## [EXERCISE DESCRIPTION]
From the top of the entries below through the line containing "(reportPresent c s).now = s.now := rfl", return every line exactly as written, please, and stop there.

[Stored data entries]

• • • •

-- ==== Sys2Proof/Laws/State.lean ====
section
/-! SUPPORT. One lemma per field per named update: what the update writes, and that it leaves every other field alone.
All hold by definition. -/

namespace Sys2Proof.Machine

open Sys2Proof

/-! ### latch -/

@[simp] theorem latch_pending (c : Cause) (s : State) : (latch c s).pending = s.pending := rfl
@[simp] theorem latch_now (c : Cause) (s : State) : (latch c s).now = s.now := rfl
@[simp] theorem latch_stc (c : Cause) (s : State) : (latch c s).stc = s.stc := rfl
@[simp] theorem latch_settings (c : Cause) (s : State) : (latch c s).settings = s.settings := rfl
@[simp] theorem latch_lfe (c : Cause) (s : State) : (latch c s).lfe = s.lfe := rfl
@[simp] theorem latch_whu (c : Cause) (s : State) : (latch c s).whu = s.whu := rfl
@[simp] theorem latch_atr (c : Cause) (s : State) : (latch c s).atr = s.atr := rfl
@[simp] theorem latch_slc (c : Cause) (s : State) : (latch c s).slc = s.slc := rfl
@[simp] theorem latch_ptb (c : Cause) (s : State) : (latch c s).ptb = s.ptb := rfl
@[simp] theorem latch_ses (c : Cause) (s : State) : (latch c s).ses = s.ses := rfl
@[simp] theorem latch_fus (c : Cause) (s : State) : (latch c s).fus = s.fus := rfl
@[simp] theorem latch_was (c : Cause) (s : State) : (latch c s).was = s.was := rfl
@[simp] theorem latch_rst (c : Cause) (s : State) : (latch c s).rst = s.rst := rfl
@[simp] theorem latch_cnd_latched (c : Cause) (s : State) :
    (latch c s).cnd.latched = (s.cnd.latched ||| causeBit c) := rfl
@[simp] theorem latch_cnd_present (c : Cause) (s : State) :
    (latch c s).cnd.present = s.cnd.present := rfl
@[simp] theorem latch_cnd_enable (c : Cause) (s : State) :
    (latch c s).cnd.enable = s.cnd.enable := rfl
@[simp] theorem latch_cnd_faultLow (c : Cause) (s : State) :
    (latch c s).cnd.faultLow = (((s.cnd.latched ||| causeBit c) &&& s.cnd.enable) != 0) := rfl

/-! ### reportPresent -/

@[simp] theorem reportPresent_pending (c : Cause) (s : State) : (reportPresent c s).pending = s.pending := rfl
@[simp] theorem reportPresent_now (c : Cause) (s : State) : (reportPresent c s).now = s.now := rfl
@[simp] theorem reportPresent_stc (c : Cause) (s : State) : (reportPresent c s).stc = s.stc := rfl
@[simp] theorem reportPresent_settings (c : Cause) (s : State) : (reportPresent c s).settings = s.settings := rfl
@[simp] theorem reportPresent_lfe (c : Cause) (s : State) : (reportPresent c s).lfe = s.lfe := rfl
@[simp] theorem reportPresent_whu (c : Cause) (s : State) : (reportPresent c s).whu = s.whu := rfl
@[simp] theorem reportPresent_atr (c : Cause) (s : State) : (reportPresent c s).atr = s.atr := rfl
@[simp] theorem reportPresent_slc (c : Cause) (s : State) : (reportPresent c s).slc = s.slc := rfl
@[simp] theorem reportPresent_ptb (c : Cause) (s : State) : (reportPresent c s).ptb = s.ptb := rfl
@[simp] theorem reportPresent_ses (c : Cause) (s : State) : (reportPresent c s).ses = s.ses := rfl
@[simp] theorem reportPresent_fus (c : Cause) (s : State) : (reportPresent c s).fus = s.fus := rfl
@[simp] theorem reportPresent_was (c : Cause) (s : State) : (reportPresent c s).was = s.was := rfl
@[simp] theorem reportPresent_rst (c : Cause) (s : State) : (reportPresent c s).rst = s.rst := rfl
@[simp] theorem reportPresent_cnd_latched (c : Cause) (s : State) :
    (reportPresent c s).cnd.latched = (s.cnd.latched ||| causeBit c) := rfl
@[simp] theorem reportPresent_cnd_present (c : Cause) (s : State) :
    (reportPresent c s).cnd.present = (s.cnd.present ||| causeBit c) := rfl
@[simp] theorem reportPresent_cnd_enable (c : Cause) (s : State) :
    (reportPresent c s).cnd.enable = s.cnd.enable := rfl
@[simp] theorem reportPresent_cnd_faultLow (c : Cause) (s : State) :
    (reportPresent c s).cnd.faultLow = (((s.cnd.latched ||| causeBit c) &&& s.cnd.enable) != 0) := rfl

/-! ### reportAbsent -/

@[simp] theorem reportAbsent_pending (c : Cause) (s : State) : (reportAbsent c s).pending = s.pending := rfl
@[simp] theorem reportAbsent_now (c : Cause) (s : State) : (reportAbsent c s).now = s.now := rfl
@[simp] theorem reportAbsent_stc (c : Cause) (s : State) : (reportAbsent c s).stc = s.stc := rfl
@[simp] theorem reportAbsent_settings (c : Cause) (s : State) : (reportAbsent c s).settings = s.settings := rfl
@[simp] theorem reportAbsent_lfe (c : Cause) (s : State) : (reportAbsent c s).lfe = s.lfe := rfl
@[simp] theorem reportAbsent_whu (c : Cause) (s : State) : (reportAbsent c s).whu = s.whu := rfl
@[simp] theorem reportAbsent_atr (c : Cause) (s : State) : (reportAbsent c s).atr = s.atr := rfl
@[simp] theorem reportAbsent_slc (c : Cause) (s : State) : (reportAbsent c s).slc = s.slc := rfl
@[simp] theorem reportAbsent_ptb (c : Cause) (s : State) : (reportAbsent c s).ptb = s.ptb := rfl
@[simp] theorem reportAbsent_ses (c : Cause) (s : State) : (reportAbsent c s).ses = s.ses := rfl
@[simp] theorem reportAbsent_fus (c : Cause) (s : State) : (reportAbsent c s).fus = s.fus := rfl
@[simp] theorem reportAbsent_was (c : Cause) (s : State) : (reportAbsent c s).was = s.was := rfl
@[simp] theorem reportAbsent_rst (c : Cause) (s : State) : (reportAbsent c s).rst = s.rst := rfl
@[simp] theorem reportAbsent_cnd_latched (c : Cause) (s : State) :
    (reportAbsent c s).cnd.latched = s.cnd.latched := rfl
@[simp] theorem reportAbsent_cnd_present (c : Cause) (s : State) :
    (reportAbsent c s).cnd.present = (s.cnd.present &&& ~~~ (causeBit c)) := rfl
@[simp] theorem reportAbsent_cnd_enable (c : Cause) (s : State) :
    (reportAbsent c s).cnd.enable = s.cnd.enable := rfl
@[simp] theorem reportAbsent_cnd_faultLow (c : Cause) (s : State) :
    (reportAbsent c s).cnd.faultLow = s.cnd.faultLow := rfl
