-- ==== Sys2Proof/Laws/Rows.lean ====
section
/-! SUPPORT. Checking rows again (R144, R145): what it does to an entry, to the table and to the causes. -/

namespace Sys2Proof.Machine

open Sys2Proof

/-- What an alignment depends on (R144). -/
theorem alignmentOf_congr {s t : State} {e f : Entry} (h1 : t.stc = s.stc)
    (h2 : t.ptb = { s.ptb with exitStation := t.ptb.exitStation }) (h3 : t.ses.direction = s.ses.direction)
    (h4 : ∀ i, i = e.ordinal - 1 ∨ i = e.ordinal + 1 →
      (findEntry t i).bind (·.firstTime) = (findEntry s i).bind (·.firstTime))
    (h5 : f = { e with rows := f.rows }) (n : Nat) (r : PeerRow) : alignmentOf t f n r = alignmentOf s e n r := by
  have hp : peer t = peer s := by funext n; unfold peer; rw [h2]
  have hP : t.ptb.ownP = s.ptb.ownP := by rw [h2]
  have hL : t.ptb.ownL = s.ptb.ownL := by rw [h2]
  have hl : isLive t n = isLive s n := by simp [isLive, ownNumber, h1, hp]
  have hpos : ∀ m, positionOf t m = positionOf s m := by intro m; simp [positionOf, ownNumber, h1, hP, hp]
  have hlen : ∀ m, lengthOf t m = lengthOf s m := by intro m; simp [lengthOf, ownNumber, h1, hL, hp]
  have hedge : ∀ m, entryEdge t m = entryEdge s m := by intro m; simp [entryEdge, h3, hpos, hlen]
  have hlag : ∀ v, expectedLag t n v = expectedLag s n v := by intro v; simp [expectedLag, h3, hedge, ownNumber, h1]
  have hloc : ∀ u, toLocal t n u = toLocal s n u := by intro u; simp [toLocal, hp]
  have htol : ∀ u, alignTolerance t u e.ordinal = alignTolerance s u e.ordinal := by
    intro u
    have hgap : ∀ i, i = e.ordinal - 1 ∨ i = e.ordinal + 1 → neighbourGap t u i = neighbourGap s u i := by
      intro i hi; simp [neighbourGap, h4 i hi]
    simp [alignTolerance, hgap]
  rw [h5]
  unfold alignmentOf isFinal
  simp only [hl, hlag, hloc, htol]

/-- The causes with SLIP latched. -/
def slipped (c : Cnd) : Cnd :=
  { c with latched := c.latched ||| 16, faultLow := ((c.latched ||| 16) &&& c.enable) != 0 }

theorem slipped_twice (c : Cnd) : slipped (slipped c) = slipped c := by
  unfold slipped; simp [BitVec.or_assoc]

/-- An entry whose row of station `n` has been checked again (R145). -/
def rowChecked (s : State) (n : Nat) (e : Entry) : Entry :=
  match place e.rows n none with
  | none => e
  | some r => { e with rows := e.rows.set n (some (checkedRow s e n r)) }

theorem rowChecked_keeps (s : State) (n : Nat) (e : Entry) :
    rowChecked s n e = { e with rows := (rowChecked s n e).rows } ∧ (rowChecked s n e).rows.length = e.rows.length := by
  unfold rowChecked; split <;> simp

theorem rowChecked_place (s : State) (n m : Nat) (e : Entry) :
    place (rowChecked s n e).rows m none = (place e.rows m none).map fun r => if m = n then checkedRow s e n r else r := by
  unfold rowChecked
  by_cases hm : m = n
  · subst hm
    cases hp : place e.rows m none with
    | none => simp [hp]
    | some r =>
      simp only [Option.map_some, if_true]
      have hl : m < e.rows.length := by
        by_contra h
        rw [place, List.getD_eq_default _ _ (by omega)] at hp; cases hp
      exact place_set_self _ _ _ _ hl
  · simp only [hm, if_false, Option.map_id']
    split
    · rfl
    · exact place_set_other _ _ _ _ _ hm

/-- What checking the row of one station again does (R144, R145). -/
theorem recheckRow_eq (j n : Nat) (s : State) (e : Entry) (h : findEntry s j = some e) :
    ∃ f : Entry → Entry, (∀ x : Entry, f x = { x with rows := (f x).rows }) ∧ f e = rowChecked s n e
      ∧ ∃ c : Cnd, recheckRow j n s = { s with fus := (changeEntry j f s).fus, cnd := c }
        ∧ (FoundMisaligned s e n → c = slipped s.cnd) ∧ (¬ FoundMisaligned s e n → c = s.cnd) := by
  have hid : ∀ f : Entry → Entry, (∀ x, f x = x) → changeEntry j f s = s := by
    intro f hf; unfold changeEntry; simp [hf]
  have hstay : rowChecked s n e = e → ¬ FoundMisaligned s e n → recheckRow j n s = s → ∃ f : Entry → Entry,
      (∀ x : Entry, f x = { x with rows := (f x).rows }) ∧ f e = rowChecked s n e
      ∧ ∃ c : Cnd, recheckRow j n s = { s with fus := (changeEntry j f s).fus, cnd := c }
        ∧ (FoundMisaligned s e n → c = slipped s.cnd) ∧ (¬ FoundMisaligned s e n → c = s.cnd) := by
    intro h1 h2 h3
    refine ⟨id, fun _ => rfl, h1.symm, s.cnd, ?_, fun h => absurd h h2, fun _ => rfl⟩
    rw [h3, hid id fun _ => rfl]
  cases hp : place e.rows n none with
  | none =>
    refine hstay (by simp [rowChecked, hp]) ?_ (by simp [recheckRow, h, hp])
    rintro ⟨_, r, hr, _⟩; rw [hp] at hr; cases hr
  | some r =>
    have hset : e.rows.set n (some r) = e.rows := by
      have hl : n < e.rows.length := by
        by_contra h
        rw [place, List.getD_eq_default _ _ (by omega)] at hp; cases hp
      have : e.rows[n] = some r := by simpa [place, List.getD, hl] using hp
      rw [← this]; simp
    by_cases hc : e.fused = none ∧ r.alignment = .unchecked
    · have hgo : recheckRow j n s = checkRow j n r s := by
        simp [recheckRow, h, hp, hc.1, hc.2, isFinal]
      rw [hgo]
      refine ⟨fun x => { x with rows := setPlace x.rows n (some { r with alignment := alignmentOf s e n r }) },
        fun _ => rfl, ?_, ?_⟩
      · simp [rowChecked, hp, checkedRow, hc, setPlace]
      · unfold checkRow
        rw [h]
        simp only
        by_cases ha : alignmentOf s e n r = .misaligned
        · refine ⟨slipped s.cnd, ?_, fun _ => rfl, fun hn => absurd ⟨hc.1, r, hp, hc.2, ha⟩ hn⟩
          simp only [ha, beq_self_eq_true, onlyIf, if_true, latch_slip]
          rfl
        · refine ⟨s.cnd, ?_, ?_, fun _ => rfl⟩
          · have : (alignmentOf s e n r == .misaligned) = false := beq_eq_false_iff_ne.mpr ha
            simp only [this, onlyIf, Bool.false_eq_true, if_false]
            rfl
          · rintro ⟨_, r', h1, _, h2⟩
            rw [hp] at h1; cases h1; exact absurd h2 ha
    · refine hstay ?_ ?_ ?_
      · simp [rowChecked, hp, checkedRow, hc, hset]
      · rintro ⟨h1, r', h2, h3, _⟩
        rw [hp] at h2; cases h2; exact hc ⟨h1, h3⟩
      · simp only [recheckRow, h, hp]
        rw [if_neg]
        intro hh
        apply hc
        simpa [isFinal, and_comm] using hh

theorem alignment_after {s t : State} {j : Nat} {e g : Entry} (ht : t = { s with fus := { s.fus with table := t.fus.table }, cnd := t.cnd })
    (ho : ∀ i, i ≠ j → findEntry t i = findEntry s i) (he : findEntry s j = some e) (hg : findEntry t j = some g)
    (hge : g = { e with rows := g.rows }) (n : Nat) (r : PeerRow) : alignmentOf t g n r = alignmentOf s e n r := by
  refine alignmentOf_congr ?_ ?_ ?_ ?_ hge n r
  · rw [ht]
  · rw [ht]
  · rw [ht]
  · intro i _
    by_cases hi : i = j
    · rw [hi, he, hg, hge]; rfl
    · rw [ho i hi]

• • • •

## [RESPONSE AREA]
-- ==== Sys2Proof/Laws/State.lean ====
section
/-! SUPPORT. One lemma per field per named update: what the update writes, and that it leaves every other field alone.
All hold by definition. -/

namespace Sys2Proof.Machine

open Sys2Proof

/-! ### latch -/

@[simp] theorem latch_pending (c : Cause) (s : State) : (latch c s).pending = s.pending := rfl
@[simp] theorem latch_now (c : Cause) (s : State) : (latch c s).now = s.now := rfl
@[simp] theorem latch_stc (c : Cause) (s : State) : (latch c s).stc = s.stc := rfl
@[simp] theorem latch_settings (c : Cause) (s : State) : (latch c s).settings = s.settings := rfl
@[simp] theorem latch_lfe (c : Cause) (s : State) : (latch c s).lfe = s.lfe := rfl
@[simp] theorem latch_whu (c : Cause) (s : State) : (latch c s).whu = s.whu := rfl
@[simp] theorem latch_atr (c : Cause) (s : State) : (latch c s).atr = s.atr := rfl
@[simp] theorem latch_slc (c : Cause) (s : State) : (latch c s).slc = s.slc := rfl
@[simp] theorem latch_ptb (c : Cause) (s : State) : (latch c s).ptb = s.ptb := rfl
@[simp] theorem latch_ses (c : Cause) (s : State) : (latch c s).ses = s.ses := rfl
@[simp] theorem latch_fus (c : Cause) (s : State) : (latch c s).fus = s.fus := rfl
@[simp] theorem latch_was (c : Cause) (s : State) : (latch c s).was = s.was := rfl
@[simp] theorem latch_rst (c : Cause) (s : State) : (latch c s).rst = s.rst := rfl
@[simp] theorem latch_cnd_latched (c : Cause) (s : State) :
    (latch c s).cnd.latched = (s.cnd.latched ||| causeBit c) := rfl
@[simp] theorem latch_cnd_present (c : Cause) (s : State) :
    (latch c s).cnd.present = s.cnd.present := rfl
@[simp] theorem latch_cnd_enable (c : Cause) (s : State) :
    (latch c s).cnd.enable = s.cnd.enable := rfl
@[simp] theorem latch_cnd_faultLow (c : Cause) (s : State) :
    (latch c s).cnd.faultLow = (((s.cnd.latched ||| causeBit c) &&& s.cnd.enable) != 0) := rfl

/-! ### reportPresent -/

@[simp] theorem reportPresent_pending (c : Cause) (s : State) : (reportPresent c s).pending = s.pending := rfl
@[simp] theorem reportPresent_now (c : Cause) (s : State) : (reportPresent c s).now = s.now := rfl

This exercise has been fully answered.